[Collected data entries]
━━━━━━━━━━━━━━━━━━━━
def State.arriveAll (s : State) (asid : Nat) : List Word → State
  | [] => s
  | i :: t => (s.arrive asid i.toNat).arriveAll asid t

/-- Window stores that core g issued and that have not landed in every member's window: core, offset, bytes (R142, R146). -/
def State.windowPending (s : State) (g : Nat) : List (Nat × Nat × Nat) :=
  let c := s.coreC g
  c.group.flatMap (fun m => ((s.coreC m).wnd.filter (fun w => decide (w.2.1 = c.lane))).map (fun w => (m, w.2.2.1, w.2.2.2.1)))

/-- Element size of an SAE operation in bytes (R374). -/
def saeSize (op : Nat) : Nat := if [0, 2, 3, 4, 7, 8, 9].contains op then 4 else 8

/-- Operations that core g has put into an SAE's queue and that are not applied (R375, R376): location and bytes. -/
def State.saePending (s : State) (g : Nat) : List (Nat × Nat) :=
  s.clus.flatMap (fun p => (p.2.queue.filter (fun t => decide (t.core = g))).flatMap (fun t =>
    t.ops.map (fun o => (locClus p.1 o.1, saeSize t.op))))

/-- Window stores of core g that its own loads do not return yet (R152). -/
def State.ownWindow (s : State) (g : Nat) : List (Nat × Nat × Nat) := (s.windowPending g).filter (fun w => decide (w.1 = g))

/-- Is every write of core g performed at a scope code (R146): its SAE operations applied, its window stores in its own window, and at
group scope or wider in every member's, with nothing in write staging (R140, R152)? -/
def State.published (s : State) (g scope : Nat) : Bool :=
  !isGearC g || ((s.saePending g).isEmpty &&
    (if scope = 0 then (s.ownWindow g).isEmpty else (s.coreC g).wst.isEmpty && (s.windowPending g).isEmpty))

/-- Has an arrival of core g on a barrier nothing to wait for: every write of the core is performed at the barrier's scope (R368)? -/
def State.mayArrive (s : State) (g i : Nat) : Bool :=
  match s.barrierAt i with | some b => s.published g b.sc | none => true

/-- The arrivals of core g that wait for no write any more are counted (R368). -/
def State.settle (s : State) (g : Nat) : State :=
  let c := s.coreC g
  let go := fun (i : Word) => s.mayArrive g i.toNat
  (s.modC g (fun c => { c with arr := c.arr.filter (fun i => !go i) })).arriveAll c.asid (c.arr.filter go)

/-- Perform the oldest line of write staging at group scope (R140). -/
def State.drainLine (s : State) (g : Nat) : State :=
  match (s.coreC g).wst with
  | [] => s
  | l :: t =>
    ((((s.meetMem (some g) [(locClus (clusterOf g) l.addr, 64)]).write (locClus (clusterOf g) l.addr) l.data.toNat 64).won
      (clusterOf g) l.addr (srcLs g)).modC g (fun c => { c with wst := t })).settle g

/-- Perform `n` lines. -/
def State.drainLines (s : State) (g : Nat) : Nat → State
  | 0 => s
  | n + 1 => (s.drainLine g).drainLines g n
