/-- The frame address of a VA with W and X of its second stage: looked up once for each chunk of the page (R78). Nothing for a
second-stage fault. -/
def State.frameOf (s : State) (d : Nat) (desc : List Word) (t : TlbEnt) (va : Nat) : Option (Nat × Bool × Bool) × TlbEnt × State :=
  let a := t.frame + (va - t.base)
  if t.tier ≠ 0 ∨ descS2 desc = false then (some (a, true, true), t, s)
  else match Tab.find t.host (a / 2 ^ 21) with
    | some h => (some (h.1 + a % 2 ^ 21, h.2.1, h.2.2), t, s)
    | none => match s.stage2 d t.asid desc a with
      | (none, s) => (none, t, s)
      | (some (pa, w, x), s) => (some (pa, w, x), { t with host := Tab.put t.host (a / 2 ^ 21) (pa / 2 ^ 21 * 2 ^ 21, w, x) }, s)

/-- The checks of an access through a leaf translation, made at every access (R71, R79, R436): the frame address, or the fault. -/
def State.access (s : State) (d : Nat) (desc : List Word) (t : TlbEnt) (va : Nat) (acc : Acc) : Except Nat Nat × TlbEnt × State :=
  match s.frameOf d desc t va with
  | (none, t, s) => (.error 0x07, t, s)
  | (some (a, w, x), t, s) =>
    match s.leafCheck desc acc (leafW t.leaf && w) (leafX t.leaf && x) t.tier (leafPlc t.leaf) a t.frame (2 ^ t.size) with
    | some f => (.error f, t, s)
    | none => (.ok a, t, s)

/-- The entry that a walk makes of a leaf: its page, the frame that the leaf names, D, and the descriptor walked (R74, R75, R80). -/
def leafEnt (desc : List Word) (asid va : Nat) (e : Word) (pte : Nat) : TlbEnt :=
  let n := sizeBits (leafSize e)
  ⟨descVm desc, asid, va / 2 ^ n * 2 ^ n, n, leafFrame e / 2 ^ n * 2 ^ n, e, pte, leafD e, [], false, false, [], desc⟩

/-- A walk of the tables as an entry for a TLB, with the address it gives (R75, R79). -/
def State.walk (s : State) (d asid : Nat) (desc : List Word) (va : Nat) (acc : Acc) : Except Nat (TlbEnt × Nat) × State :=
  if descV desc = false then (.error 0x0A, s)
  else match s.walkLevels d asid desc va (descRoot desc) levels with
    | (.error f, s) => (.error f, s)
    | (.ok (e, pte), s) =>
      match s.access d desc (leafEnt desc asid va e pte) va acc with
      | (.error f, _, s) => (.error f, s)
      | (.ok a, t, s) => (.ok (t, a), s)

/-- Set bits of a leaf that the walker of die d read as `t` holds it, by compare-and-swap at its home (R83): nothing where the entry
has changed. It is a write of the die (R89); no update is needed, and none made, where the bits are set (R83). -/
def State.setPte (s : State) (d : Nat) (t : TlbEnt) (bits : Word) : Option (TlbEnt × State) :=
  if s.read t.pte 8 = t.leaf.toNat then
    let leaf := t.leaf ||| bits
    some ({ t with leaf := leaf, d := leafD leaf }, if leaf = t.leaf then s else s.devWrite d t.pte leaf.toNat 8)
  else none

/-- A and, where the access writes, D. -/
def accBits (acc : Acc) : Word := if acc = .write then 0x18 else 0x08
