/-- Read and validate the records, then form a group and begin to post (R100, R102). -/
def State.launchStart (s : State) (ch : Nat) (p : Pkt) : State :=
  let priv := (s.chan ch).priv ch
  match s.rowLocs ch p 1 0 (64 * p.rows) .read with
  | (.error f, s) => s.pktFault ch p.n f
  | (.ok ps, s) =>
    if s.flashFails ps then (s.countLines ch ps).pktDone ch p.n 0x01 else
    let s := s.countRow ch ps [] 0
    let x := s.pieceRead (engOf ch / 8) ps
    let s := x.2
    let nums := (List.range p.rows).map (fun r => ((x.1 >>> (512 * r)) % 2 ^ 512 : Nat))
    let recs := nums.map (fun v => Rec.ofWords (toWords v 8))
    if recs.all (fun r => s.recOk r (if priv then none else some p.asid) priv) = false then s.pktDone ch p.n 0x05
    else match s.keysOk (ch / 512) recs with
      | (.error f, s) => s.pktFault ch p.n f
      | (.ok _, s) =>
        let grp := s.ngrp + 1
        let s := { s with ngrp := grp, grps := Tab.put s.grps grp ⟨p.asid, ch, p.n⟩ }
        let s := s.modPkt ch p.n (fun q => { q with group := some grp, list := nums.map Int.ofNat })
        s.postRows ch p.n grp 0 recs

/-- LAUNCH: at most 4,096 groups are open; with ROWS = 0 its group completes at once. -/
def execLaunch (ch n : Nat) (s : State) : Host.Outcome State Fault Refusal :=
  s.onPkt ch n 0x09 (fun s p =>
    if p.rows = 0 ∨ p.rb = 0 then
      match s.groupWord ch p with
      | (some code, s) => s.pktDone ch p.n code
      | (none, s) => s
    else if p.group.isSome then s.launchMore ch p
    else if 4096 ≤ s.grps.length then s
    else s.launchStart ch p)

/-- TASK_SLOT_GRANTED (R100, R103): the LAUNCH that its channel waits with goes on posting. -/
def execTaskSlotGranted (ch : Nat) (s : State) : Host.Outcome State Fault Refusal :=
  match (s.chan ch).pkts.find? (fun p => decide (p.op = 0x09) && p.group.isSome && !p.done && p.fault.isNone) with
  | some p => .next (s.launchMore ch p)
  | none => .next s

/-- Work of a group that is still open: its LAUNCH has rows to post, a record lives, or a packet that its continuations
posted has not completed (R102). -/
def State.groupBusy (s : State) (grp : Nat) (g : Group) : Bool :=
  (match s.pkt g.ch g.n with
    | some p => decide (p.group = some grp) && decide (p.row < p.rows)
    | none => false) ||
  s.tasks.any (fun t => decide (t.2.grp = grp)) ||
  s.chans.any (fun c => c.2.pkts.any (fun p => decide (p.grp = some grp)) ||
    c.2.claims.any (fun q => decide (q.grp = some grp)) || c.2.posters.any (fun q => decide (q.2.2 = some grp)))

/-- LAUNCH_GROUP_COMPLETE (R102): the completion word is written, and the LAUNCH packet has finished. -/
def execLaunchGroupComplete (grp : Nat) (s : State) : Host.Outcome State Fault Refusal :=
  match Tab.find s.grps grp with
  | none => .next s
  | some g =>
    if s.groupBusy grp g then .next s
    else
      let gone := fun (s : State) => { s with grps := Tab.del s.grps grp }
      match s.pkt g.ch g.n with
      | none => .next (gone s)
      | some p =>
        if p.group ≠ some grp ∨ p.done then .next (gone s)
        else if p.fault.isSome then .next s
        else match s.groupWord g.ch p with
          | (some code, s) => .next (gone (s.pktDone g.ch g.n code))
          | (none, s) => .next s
━━━━━━━━━━━━━━━━━━━━
Among the records above, repeat exactly the line with "none => (.ok a, t, s)", the line with "let s := s.countRow ch ps [] 0", and every line in between, and only those.

    | none => (.ok a, t, s)

/-- The entry that a walk makes of a leaf: its page, the frame that the leaf names, D, and the descriptor walked (R74, R75, R80). -/
def leafEnt (desc : List Word) (asid va : Nat) (e : Word) (pte : Nat) : TlbEnt :=
  let n := sizeBits (leafSize e)
  ⟨descVm desc, asid, va / 2 ^ n * 2 ^ n, n, leafFrame e / 2 ^ n * 2 ^ n, e, pte, leafD e, [], false, false, [], desc⟩

/-- A walk of the tables as an entry for a TLB, with the address it gives (R75, R79). -/
def State.walk (s : State) (d asid : Nat) (desc : List Word) (va : Nat) (acc : Acc) : Except Nat (TlbEnt × Nat) × State :=
  if descV desc = false then (.error 0x0A, s)
  else match s.walkLevels d asid desc va (descRoot desc) levels with
    | (.error f, s) => (.error f, s)
    | (.ok (e, pte), s) =>
      match s.access d desc (leafEnt desc asid va e pte) va acc with
      | (.error f, _, s) => (.error f, s)
      | (.ok a, t, s) => (.ok (t, a), s)

/-- Set bits of a leaf that the walker of die d read as `t` holds it, by compare-and-swap at its home (R83): nothing where the entry
has changed. It is a write of the die (R89); no update is needed, and none made, where the bits are set (R83). -/
def State.setPte (s : State) (d : Nat) (t : TlbEnt) (bits : Word) : Option (TlbEnt × State) :=
  if s.read t.pte 8 = t.leaf.toNat then
    let leaf := t.leaf ||| bits
    some ({ t with leaf := leaf, d := leafD leaf }, if leaf = t.leaf then s else s.devWrite d t.pte leaf.toNat 8)
  else none

/-- A and, where the access writes, D. -/
def accBits (acc : Acc) : Word := if acc = .write then 0x18 else 0x08
/-- Read and validate the records, then form a group and begin to post (R100, R102). -/
def State.launchStart (s : State) (ch : Nat) (p : Pkt) : State :=
  let priv := (s.chan ch).priv ch
  match s.rowLocs ch p 1 0 (64 * p.rows) .read with
  | (.error f, s) => s.pktFault ch p.n f
  | (.ok ps, s) =>
    if s.flashFails ps then (s.countLines ch ps).pktDone ch p.n 0x01 else
    let s := s.countRow ch ps [] 0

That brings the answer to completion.